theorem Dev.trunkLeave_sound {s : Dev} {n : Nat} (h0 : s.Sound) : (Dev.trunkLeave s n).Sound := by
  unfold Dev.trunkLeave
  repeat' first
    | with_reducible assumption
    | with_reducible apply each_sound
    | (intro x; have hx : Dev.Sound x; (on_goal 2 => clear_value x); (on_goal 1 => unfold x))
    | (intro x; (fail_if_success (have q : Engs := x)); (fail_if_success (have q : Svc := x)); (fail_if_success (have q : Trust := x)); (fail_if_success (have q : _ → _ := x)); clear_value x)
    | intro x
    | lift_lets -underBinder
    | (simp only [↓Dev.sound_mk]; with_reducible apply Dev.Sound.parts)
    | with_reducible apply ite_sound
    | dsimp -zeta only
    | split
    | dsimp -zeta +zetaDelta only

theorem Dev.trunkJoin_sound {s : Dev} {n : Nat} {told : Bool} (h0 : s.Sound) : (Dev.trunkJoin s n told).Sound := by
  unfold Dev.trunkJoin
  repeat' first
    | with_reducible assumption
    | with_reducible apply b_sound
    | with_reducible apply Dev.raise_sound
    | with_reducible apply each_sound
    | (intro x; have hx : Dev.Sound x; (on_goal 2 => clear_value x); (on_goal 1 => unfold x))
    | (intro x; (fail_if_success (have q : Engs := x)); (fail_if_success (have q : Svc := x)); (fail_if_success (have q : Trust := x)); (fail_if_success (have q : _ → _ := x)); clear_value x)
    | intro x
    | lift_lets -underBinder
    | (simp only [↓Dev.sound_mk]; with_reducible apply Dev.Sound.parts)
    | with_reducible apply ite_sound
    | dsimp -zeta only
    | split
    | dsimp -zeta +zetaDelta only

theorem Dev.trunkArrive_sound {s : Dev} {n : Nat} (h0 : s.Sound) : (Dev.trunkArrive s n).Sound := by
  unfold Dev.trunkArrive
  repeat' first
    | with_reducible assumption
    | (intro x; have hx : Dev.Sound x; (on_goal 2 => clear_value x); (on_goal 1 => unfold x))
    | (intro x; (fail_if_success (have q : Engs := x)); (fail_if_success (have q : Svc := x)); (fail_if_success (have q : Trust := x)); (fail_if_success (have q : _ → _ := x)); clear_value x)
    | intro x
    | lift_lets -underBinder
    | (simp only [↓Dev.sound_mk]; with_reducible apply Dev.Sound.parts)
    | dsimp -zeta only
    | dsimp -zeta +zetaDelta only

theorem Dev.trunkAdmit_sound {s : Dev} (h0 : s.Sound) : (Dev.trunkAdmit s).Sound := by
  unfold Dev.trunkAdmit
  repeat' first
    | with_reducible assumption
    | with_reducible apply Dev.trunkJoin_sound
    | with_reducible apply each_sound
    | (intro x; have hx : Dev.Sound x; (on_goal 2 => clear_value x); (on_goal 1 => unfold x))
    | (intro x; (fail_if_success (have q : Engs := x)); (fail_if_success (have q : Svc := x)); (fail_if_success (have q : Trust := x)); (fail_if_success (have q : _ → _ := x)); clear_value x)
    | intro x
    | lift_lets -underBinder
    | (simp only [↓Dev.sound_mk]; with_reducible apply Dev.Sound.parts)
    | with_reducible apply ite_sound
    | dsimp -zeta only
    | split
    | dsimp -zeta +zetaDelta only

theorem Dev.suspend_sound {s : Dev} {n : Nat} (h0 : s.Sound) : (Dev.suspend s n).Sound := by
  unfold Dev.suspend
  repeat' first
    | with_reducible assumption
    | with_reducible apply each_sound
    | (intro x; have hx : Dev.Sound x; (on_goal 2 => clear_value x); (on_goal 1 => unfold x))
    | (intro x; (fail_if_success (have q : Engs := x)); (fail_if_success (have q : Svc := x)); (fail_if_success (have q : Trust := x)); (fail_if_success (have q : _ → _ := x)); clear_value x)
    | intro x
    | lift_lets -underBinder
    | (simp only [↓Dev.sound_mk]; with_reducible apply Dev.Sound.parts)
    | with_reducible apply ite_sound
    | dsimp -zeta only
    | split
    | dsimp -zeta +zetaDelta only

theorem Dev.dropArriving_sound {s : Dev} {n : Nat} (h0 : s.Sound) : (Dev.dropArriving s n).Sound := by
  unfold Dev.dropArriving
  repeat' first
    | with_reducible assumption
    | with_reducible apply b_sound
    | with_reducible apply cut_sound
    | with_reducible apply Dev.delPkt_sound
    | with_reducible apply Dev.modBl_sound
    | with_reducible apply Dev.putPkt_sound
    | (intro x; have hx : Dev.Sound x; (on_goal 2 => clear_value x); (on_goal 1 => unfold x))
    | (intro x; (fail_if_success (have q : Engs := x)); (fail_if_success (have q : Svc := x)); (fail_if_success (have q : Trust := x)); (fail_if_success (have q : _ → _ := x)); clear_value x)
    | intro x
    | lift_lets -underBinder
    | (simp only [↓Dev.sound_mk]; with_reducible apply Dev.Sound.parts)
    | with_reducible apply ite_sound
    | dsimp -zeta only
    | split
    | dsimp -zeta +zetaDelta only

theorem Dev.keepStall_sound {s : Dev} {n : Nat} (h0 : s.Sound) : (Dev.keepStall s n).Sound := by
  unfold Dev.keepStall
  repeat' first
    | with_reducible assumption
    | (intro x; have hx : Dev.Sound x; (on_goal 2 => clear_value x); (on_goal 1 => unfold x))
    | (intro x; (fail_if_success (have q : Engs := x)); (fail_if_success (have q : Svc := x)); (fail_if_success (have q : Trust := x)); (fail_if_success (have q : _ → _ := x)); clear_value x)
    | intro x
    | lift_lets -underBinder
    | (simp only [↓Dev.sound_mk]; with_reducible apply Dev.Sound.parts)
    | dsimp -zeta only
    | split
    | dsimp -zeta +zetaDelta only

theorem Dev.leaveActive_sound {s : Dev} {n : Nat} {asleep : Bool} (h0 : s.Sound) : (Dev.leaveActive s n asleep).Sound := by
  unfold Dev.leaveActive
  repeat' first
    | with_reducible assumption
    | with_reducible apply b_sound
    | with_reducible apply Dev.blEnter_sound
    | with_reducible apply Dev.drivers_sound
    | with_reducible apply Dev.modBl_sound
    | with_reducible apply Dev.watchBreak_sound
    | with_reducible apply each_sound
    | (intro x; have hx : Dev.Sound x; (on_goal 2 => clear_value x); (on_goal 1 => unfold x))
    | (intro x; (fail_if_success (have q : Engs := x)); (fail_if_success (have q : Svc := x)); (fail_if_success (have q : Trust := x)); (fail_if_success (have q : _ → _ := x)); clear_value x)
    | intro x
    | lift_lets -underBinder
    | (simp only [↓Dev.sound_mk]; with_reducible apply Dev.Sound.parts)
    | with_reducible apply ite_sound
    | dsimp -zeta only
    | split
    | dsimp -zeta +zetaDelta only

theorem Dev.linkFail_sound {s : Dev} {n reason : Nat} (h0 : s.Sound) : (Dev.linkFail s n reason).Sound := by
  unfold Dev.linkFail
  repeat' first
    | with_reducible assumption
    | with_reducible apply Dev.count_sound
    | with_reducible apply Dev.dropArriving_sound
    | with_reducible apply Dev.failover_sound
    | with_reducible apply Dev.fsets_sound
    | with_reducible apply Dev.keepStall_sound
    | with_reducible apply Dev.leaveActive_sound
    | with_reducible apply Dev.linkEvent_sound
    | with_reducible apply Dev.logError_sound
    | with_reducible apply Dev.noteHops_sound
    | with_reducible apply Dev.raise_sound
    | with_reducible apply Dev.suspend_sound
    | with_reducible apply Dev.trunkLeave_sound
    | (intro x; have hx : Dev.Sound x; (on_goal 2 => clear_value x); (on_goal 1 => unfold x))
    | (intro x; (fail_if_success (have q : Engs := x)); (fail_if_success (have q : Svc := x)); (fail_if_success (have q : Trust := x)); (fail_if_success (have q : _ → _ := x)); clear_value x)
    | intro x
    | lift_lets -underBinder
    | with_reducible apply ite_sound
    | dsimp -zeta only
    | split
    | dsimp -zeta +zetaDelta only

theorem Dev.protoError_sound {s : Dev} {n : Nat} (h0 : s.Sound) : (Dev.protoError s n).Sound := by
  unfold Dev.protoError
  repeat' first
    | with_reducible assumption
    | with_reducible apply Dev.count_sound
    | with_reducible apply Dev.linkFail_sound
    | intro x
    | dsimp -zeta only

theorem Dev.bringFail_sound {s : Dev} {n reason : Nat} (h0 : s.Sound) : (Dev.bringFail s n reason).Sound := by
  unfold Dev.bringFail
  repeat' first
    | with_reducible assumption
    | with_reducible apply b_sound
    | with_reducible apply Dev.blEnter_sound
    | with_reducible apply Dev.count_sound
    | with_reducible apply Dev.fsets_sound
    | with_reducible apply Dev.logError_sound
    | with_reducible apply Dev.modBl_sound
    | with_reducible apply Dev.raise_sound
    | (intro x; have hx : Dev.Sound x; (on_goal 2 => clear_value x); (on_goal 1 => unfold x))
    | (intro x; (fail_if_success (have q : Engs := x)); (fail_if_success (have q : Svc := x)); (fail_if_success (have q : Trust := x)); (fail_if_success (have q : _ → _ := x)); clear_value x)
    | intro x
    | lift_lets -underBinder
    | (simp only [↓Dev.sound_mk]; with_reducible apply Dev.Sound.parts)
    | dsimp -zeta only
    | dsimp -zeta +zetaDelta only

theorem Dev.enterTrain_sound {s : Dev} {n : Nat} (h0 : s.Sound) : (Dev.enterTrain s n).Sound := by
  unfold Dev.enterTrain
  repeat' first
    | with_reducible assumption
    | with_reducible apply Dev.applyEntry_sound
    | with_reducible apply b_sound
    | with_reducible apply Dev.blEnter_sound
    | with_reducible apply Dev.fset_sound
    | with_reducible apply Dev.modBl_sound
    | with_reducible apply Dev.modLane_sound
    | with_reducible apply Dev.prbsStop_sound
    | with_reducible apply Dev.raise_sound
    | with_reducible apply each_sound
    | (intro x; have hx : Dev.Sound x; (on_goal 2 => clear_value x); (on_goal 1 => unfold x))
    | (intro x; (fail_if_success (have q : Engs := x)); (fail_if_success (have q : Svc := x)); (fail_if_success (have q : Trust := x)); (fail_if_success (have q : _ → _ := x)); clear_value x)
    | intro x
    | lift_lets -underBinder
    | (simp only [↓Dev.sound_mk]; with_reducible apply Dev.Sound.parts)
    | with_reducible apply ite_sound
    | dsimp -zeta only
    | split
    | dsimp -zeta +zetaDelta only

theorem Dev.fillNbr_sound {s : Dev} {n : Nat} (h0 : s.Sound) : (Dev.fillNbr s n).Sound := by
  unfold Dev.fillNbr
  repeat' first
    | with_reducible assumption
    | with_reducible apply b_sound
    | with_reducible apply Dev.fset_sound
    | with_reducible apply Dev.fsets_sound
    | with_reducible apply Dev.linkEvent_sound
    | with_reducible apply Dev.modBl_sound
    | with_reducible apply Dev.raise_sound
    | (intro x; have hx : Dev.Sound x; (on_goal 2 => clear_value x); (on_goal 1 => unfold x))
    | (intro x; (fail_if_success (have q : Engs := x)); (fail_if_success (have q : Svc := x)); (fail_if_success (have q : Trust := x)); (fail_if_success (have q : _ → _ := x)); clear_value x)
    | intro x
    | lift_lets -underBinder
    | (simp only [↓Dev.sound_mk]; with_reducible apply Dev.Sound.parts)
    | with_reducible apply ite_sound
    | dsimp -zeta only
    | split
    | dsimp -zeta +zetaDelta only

□ □ □ □ □ □ □

Note how many lines above hold "fillNbr" and give that figure alone.

2